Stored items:
□ □ □

def ofLine (r : ReadRes) : GotTok :=
  match r with
  | .line l st s1 =>
    let o := overlay l st
    .tok (vectorTok o.data o.desc o.psn) s1
  | .full s1 => .full s1
  | .fail cause s1 => .fail cause s1

def readBlock (s : State) (c : CtxId) (scr : Bool) (a : Dword) (streaming : Bool) : GotTok :=
  if scr then
    if a.toNat < scratchSize s c then ofLine (readS s c a.toNat streaming)
    else .tok (vectorTok 0 0 true) (addCount s c cntPoison 1)
  else ofLine (readG s c a streaming)

/-- Bytes staged at an address of a block; a scratch offset out of range is dropped and counts. -/
def stageAt (s : State) (c : CtxId) (scr : Bool) (a : Dword) (mask : BitVec 64) (data : Bits512) (desc : Option Desc) :
    Bool × State :=
  if scr then
    if a.toNat < scratchSize s c then stageS s c a.toNat mask data desc else (true, addCount s c cntPoison 1)
  else stageG s c a mask data desc

/-- A SUBST block staged over the block of an address (R113). -/
def stageSubst (s : State) (c : CtxId) (scr : Bool) (a : Dword) : Bool × State :=
  stageAt s c scr a (BitVec.allOnes 64) 0 (some substDesc)

/-- The low `n` bytes of a word staged at an aligned address. -/
def stageWordAt (s : State) (c : CtxId) (scr : Bool) (a : Dword) (n : Nat) (v : Word) : Bool × State :=
  let i := a.toNat % 64
  stageAt s c scr a (byteMask i n) (putNat 0 i n v.toNat) none

/-- The low `n` bytes of a word staged at any address, over at most two blocks (assumption log 28); a poisoned word stages SUBST
blocks. One access out of range counts once (R181). -/
def stageSpan (s : State) (c : CtxId) (scr : Bool) (a : Dword) (n : Nat) (tok : Token) : Bool × State :=
  let n0 := min n (64 - a.toNat % 64)
  let put (s : State) (a : Dword) (n : Nat) (v : Word) : Bool × State :=
    if tok.psn then stageSubst s c scr a else stageWordAt s c scr a n v
  match put s a n0 tok.word with
  | (true, s1) =>
    if n0 = n || (scr && decide (scratchSize s c ≤ a.toNat)) then (true, s1)
    else put s1 (a + BitVec.ofNat 64 n0) (n - n0) (tok.word >>> (8 * n0))
  | r => r

/-- The probe of a page: a failed translation has a cause (R198, R215). -/
def probe (s : State) (c : CtxId) (va : Dword) (wr : Bool) : Option Nat × State :=
  match resolve s c va wr with
  | (.fail cause, s1) => (some cause, s1)
  | (_, s1) => (none, s1)

/-! ### LDS, LDB and AGEN: one iteration -/

/-- A poisoned token of the instruction's kind (R212, R414). -/
def deadTok (vec : Bool) : Token := if vec then vectorTok 0 substDesc true else scalarTok 0 true

def elemVal (d : StreamDesc) (v : Nat) : Word :=
  BitVec.ofNat 32 (if d.sx then wrapInt 32 (signExtend (8 * d.size) v) else v)

/-- The element of an iteration of LDS (R216). -/
def ldsTok (s : State) (e : Env) (d : StreamDesc) (a : Dword) : GotTok :=
  match readSpan s e.c d.scratch a d.size d.ns with
  | .val v p s1 => .tok (if p then scalarTok 0 true else scalarTok (elemVal d v) false) s1
  | .full s1 => .full s1
  | .fail cause s1 => .fail cause s1

/-- The block of an iteration of LDB (R217). -/
def ldbTok (s : State) (e : Env) (d : StreamDesc) (a : Dword) : GotTok :=
  readBlock s e.c d.scratch (BitVec.ofNat 64 (a.toNat / 64 * 64)) d.ns

/-- The offset of an iteration of AGEN (R218). -/
def agenTok (va w : Bool) (s : State) (e : Env) (d : StreamDesc) (a : Dword) : GotTok :=
  let v := ((if va then a else a - e.u.gen.base).setWidth 32 : Word)
  if d.scratch then
    if a.toNat < scratchSize s e.c then .tok (scalarTok v false) s
    else .tok (scalarTok v true) (addCount s e.c cntPoison 1)
  else
    match probe s e.c a w with
    | (none, s1) => .tok (scalarTok v false) s1
    | (some cause, s1) => .fail cause s1

/-- Super-scales of the companion array that the group of 32 blocks from `pos` needs (R217). -/
def superCount (d : StreamDesc) (pos : Nat) : Nat := (min 32 (d.counts.foldl (· * ·) 1 - pos) + 1) / 2

/-- The companion's words, one after another. -/
def superWords (s : State) (e : Env) (d : StreamDesc) (pos : Nat) : Nat → List Nat → Bool → GotSuper
  | 0, acc, psn => .tok (vectorTok (BitVec.ofNat 512 (packElems 32 acc)) 0x0001 psn) s
  | n + 1, acc, psn =>
    let va := BitVec.ofNat 64 (d.sbase + 2 * pos + 4 * acc.length)
    match readSpan s e.c false va 4 d.ns with
    | .val v p s1 => superWords s1 e d pos n (acc ++ [v]) (psn || p)
    | .full s1 => .full s1
    | .fail cause s1 => .fail va cause s1

/-- One iteration that emits a token; `read` makes its access. -/
def genIterate (s : State) (e : Env) (d : StreamDesc) (t : Tgt) (vec : Bool) (access : Nat)
    (read : State → Env → StreamDesc → Dword → GotTok) : State :=
  let g := e.u.gen
  let a := genAddr d g
  let leading := d.ssc && decide (g.pos % 32 = 0) && !g.lead
  let after (s1 : State) (tok : Token) : State :=
    if leading then sendFrom (updUnit s1 e.c e.i (fun u => { u with gen := { u.gen with lead := true, stopped := false, emitted := true } })) e
      (toAll (tgt1 t) tok)
    else
      let last := genLast d g
      let keep := last && !d.auto
      let g1 := { genStep d g with held := if keep then some (Fin.ofNat 8 (d.counts.length - 1)) else none }
      genEmit s1 e d t { e.u with gen := g1 } [tok] (if keep then none else genTop d g)
  if !roomFor e (tgt1 t) || genWaits s e then s
  else if g.dead then after s (deadTok vec)
  else
    let fault (va : Dword) (cause acc : Nat) (s1 : State) : State :=
      if isFirmware e.c then after s1 (deadTok vec) else genFault s1 e va cause acc
    if leading then
      match superWords s e d g.pos (superCount d g.pos) [] false with
      | .tok tok s1 => after s1 tok
      | .full s1 => s1
      | .fail va cause s1 => fault va cause 6 s1
    else
      match read s e d a with
      | .tok tok s1 => after s1 tok
      | .full s1 => s1
      | .fail cause s1 => fault a cause access s1

/-! ### Runs -/

/-- The next token of slot a: a data token starts a run, after the held marker; a marker is lifted above the generator's
own (R212). -/
def genTake (s : State) (e : Env) (d : StreamDesc) (t : Tgt) : State :=
  match e.u.qa with
  | [] => s
  | tok :: _ =>
    match tokenCheck s e tok with
    | some k => raiseCheck s k
    | none =>
      if !roomFor e (tgt1 t) then s
      else
        let u := { popSlot e.u .a with fired := e.u.fired + 1 }
        let held := e.u.gen.held.map (·.val)
        if tok.isMk then
          let r := min (tok.rank.val + d.counts.length) 6
          let r := max r (held.getD 0)
          let u1 := markSeen e.win t.isNone true tok.rank.val { u with gen := { u.gen with held := none, emitted := true } }
          genEmit s e d t u1 [] (some r)
        else
          let (u1, n) := match held with
            | some r => pairAtMarker d r u
            | none => (u, 0)
          let u2 := { u1 with gen := genStart { u1.gen with held := none } tok }
          let s1 := addCount (updUnit s e.c e.i (fun _ => u2)) e.c cntPoison (n + b2n tok.psn)
          sendFrom s1 e (seqAll (tgt1 t) (held.map markerTok).toList)

/-- A generator's step: held tokens; a pair due before the first token; the run in progress; or a new one, which counts as a
firing where firings are runs (R225). In a frozen window only the run under way goes on (R420, assumption log 69). -/
def genRun (s : State) (e : Env) (d : StreamDesc) (runs : Bool) (iterate take : State) : State :=
  let u := e.u
  if u.blk then s
  else if mustPump e.win e.i u then updWin s e.c (fun w => pumpOut w e.i)
  else if issueBlocked e || sourcesClosed s e.c then s
  else if frozen s e.c then (if u.gen.active then iterate else s)
  else if d.reb && (u.qb.take 2).any (fun t => (tokenCheck s e t).isSome) then
    match (u.qb.take 2).findSome? (tokenCheck s e) with
    | some k => raiseCheck s k
    | none => s
  else if d.reb && !u.gen.emitted && (headPair u).isSome then
    let (u1, n) := applyPair d u
    addCount (updUnit s e.c e.i (fun _ => u1)) e.c cntPoison n
  else if u.gen.active then iterate
  else if d.auto then
    if u.gen.autoDone then s
    else updUnit s e.c e.i (fun v => { v with fired := v.fired + b2n runs, gen := { genStart v.gen (scalarTok 0 false) with autoDone := true } })
  else take

/-- The accesses of a step of the generator: an iteration, or the companion words of a group (R217). -/
def stepAccesses (s1 : State) (e : Env) (d : StreamDesc) : Nat :=
  match envAt s1 e.c e.i with
  | some e1 =>
    if e1.u.gen.issued != e.u.gen.issued then 1
    else if e1.u.gen.lead && !e.u.gen.lead then superCount d e.u.gen.pos else 0
  | none => 0

/-- The residue of the token that a step of the generator brings: of a load's data, else of the 0 of its completion. -/
def stepResidue (s : State) (e : Env) (d : StreamDesc) : Nat :=
  let res (g : GotTok) : Nat := match g with
    | .tok t _ => t.res.val
    | _ => 0
  let a := genAddr d e.u.gen
  match winInstr e.win e.i with
  | some (.lds ..) => res (ldsTok s e d a)
  | some (.agen _ _ va w) => res (agenTok va w s e d a)
  | some (.ldb ..) =>
    if d.ssc && decide (e.u.gen.pos % 32 = 0) && !e.u.gen.lead then
      match superWords s e d e.u.gen.pos (superCount d e.u.gen.pos) [] false with
      | .tok t _ => t.res.val
      | _ => 0
    else res (ldbTok s e d a)
  | _ => 0

/-- The accesses of a port counted against the armed injections (R458): the one that fires is suppressed, and observes the residue
of its token, plus 1. -/
def injectStream (s : State) (e : Env) (d : StreamDesc) (s1 : State) : State :=
  let n := stepAccesses s1 e d
  if n = 0 || (ctxCore s e.c).isSome then s1
  else
    let (x, y) := unitSite s e
    match injectAt s 4 x y (ctxNode e.c) n with
    | (some _, s2) => raiseCheck s2 (unitCheck s e 0x01 (stepResidue s e d) ((stepResidue s e d + 1) % 7) true)
    | (none, _) => (injectAt s1 4 x y (ctxNode e.c) n).2

/-- A stream instruction's step on the unit in focus. -/
def runStream (s : State) (k : Fin 256) (f : Env → StreamDesc → State) : Host.Outcome State Fault Refusal :=
  match focusEnv s with
  | none => .fault .noUnit
  | some e =>
    let d := streamDesc e.win k.val
    if s.hl.inj.isEmpty then .next (f e d) else .next (injectStream s e d (f e d))

/-- LDS (R216). -/
def execLds (t : Tgt) (k : Fin 256) (s : State) : Host.Outcome State Fault Refusal :=
  runStream s k (fun e d => genRun s e d true (genIterate s e d t false 0 ldsTok) (genTake s e d t))

/-- AGEN (R218). -/
def execAgen (t : Tgt) (k : Fin 256) (va w : Bool) (s : State) : Host.Outcome State Fault Refusal :=
  runStream s k (fun e d => genRun s e d true (genIterate s e d t false 2 (agenTok va w)) (genTake s e d t))

/-! ### LDB into a bobbin (R217, VARIANT 01) -/

/-- A poisoned slot token, where the bobbin is not defined: counted. -/
def noBobbin (s : State) (e : Env) (t : Tgt) (u : ElemSt) (mk : Option Nat) (d : StreamDesc) : State :=
  genEmit (addCount s e.c cntPoison 1) e d t u [scalarTok 0 true] mk

/-- The blocks of a slot that an undefined bobbin would take: a free size (assumption log 13). -/
def undefBlocks (k : Nat) : Nat := ((Config.undefSz k).toNat + 1) * 4

/-- The higher of two markers that stand at one place (R27). -/
def maxMark (a b : Option Nat) : Option Nat :=
  match a, b with
  | some x, some y => some (max x y)
  | some x, none => some x
  | none, y => y

/-- One block of a fill: a slot is taken when none is in hand, and becomes ready with its last block. With no such
bobbin, each slot that it would take gives a poisoned token (R217, log 13). -/
def fillIterate (s : State) (e : Env) (d : StreamDesc) (t : Tgt) : State :=
  let g := e.u.gen
  let m := e.ctx.mem
  let last := genLast d g
  let keep := last && !d.auto
  let mark := maxMark (g.held.map (·.val)) (genTop d g)
  if !roomFor e (tgt1 t) || genWaits s e then s
  else
    match getBob m d.bob with
    | none =>
      let full := last || decide (undefBlocks d.bob ≤ g.done + 1)
      let g1 := { genStep d g with slot := none, done := if full then 0 else g.done + 1
                                   held := if full && !keep then none else mark.map (Fin.ofNat 8) }
      if full then noBobbin s e t { e.u with gen := g1 } (if keep then none else mark) d
      else updUnit s e.c e.i (fun u => { u with gen := g1 })
    | some b =>
      match g.slot with
      | none =>
        match takeFill m d.bob b with
        | none => s
        | some (i, m1) =>
          let m2 := match getBob m1 d.bob with
            | some b1 => putBob m1 d.bob { b1 with fills := (i, e.i, g) :: b1.fills }
            | none => m1
          updUnit (updMem s e.c (fun _ => m2)) e.c e.i (fun u => { u with gen := { u.gen with slot := some i, done := 0 } })
      | some i =>
        let full := last || decide (slotBlocks b ≤ g.done + 1)
        let after (s1 : State) (l : Line) (psn : Bool) : State :=
          let s2 := slotFill s1 e.c b i g.done l
          let g1 := { genStep d g with slot := some i, done := g.done + 1, held := mark.map (Fin.ofNat 8) }
          if full then
            let s3 := updMem s2 e.c (fun m => endFill m d.bob i)
            let g2 := { g1 with slot := none, done := 0, held := if keep then mark.map (Fin.ofNat 8) else none }
            genEmit s3 e d t { e.u with gen := g2 } [scalarTok (BitVec.ofNat 32 i) psn] (if keep then none else mark)
          else updUnit s2 e.c e.i (fun u => { u with gen := g1 })
        if g.dead then after s substLine true
        else
          match ldbTok s e d (genAddr d g) with
          | .tok tok s1 => after s1 { data := tok.data, desc := tok.desc, psn := tok.psn } false
          | .full s1 => s1
          | .fail cause s1 =>
            if isFirmware e.c then after s1 substLine true else genFault s1 e (genAddr d g) cause 0

/-- LDB (R217). -/
def execLdb (t : Tgt) (k : Fin 256) (bob : Bool) (s : State) : Host.Outcome State Fault Refusal :=
  runStream s k (fun e d =>
    genRun s e d true (if bob then fillIterate s e d t else genIterate s e d t true 0 ldbTok) (genTake s e d t))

□ □ □

◆ **PROBLEM DESCRIPTION**
In the entries above, the lines from the one bearing "if tok.psn then" up to and including the one bearing "(R212, R414). -/" should be transcribed exactly; no other line is wanted.

◆ **SOLUTION FOR THIS EXERCISE**
    if tok.psn then stageSubst s c scr a else stageWordAt s c scr a n v
  match put s a n0 tok.word with
  | (true, s1) =>
    if n0 = n || (scr && decide (scratchSize s c ≤ a.toNat)) then (true, s1)
    else put s1 (a + BitVec.ofNat 64 n0) (n - n0) (tok.word >>> (8 * n0))
  | r => r

/-- The probe of a page: a failed translation has a cause (R198, R215). -/
def probe (s : State) (c : CtxId) (va : Dword) (wr : Bool) : Option Nat × State :=
  match resolve s c va wr with
  | (.fail cause, s1) => (some cause, s1)
  | (_, s1) => (none, s1)

/-! ### LDS, LDB and AGEN: one iteration -/

/-- A poisoned token of the instruction's kind (R212, R414). -/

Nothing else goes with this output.